4. **Model Size vs. Performance:** The chart includes both large (e.g., Llama-2 70B) and smaller (e.g., Gemma 7B, Mistral 7B) models. Performance does not strictly correlate with model size, as some smaller models (e.g., Mistral 7B on AQuA) outperform larger ones (e.g., Llama-2 70B on the same dataset).
### Interpretation
This chart provides a comparative snapshot of LLM reasoning capabilities as of the evaluation date. The data suggests that:
* **Task-Specific Strengths:** The significant variance in model rankings across datasets indicates that models have specialized strengths. A model excelling at mathematical reasoning (GSM8k) may not be the best at strategic reasoning (StrategyQA).

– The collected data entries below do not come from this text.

-- ==== Sys2Proof/Certificates/Slice0/Obligations.lean ====
section
/-! DEFINITION. The statements for the provers. `s.takesRequest p = true` is the condition on which a port takes a
request: its window is open with no request taken in it, and the part is not held by RESETN. `s.answering p r fields` is
`s` with the port's answer fixed: length, result code, fields. -/

section
open Sys2Proof Sys2Proof.Machine

/-! ### The machine, the resets and the select windows -/

/-- A step takes the command at the front of the queue, the block idles on an empty queue (the model's choice, log 1),
and no word spells a command (log 17). -/
def Obligations.StepTakesTheFrontCommand : Prop :=
  ∀ (s : State) (c : Instr) (rest : List Instr) (nbits w : Nat),
    step { s with pending := c :: rest } = exec c { s with pending := rest } ∧
    step { s with pending := [] } = .next { s with pending := [] } ∧
    decodeTableWord nbits w = none ∧ s.withFetchWord nbits w = s

/-- No command stops the part, and none touches the queue of waiting commands (log 2). -/
def Obligations.EveryCommandAnswersANextState : Prop :=
  ∀ (i : Instr) (s : State), ∃ t, exec i s = .next t ∧ t.pending = s.pending

/-- POR: every block's value after POR (R1, R23, R25, R28, R32, R35, R58, R63, R82, R111, R136, R179); the reset state
is the state that POR leaves. The told time (log 5) and the levels of the pins (log 6) are the model's choices. -/
def Obligations.PowerOnResetLeavesTheStatedValues : Prop :=
  (∀ (s : State) (t : Time),
    let defaults : Policy := ⟨1500, 1, 40000, 10000, [1, 1, 1, 1, 1, 1, 1, 1], 10, 6, 2880, 2, 4, 4, 0, 2⟩
    let port (q : PortState) : PortState := ⟨0x100, 0, if q.window = .closed then .closed else .abandoned⟩
    exec (.powerOnReset t) s = .next
      { time := t, held := false, restartDue := false
        consumers := List.replicate 96 none
        segs := ⟨1, List.replicate 8 ⟨1000, none, none⟩, none⟩
        policy := ⟨defaults, defaults, false⟩
        engine := ⟨.off, 0, false, 0, 0, none, none⟩
        queue := ⟨[], 0⟩
        mtu :=
          { pins := ⟨⟨s.mtu.pins.l1.pin, t, none, none⟩, ⟨s.mtu.pins.l2.pin, t, none, none⟩,
              ⟨s.mtu.pins.l3.pin, t, none, none⟩⟩
            stamps := ⟨none, none, none⟩, mark2 := false, mark3 := false, prevL1 := none
            mains := .absent, good := 0, lastFault := none, figures := none, lastInternal := t
            settings := ⟨50, 400, 700, 50, 10⟩ }
        fbc := ⟨true, .r19200, .joining t, 0, none, s.fbc.frx⟩
        arb := ⟨0, 0, 0, ⟨⟨.idle, none⟩, ⟨.idle, none⟩, ⟨.idle, none⟩⟩, []⟩
        journal := ⟨[], 0, ⟨0, 0, 0⟩⟩
        ports := ⟨port s.ports.a, port s.ports.b, port s.ports.c⟩
        freeCount := s.freeCount, pending := s.pending }) ∧
  exec (.powerOnReset 0) State.reset = .next State.reset

/-- RESETN low holds the part: windows are abandoned, a due RESTART and a transaction in progress are dropped (R177,
R178). That they go at the end of the 10 µs, and the stage that is left, is the model's choice (log 14). RESETN high after the hold is the warm reset, with every
block's warm reset values (R2, R13, R28, R32, R35, R79, R101, R120, R139, R157, R165, R179). -/
def Obligations.ResetHoldEndsInAWarmReset : Prop :=
  ∀ (s : State) (t : Time),
    let shut (w : Window) : Window := if w = .closed then .closed else .abandoned
    (s.held = false → exec (.resetnLow t) s = .next
      { s with
        time := t, held := true, restartDue := false
        fbc := { s.fbc with link := if s.txn?.isSome then .online (.quiet t t) else s.fbc.link }
        ports := s.ports.map fun q => { q with window := shut q.window } }) ∧
    (s.held = true → exec (.resetnLow t) s = .next { s with time := t }) ∧
    (s.held = false → exec (.warmReset t) s = .next { s with time := t }) ∧
    (s.held = true → exec (.warmReset t) s = .next
      { s with
        time := t, held := false, restartDue := false
        consumers := s.consumers.map (Option.map fun c =>
          { c with
            phaseState := if c.phaseState = .unknown then .unknown else .uncertain
            reading := none, frozen := ⟨0, 0⟩, lockout := false, fault := false, hold := none, health := 0
            recheck := true, tried := false })
        segs := { s.segs with segments := s.segs.segments.map fun r => { r with frozenAt := none }, head := none }
        policy := { s.policy with armed := false }
        engine := { s.engine with run := .off, timer := 0, expiryDue := false, work := none }
        queue := { s.queue with records := [] }
        mtu :=
          { pins := ⟨⟨s.mtu.pins.l1.pin, t, none, none⟩, ⟨s.mtu.pins.l2.pin, t, none, none⟩,
              ⟨s.mtu.pins.l3.pin, t, none, none⟩⟩
            stamps := ⟨none, none, none⟩, mark2 := false, mark3 := false, prevL1 := none
            mains := .absent, good := 0, lastFault := none, figures := none, lastInternal := t
            settings := s.mtu.settings }
        fbc := { s.fbc with link := if s.fbc.enabled then .joining t else .off }
        arb := ⟨0, 0, 0, ⟨⟨.idle, none⟩, ⟨.idle, none⟩, ⟨.idle, none⟩⟩, []⟩
        ports := s.ports.map fun q => ⟨0x100, 0, shut q.window⟩ })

* **Benchmarking Utility:** Datasets like Game24 serve as "hard stops" that current models struggle with, highlighting areas for future improvement. Conversely, high scores on GSM8k may indicate saturation for top models on that specific benchmark.
* **The "Frontier Model" Gap:** The consistent lead of GPT-4 turbo and Claude-3 Opus underscores a current performance gap between the most advanced proprietary models and other open or smaller models on complex reasoning tasks. This gap is most pronounced on datasets requiring multi-step logical deduction (PrOntoQA, StrategyQA).
* **Evaluation Context:** The asterisks (*) next to some dataset names (GSM8k, AQuA, StrategyQA) likely denote a specific variant or evaluation protocol for those benchmarks, which is important for precise reproducibility.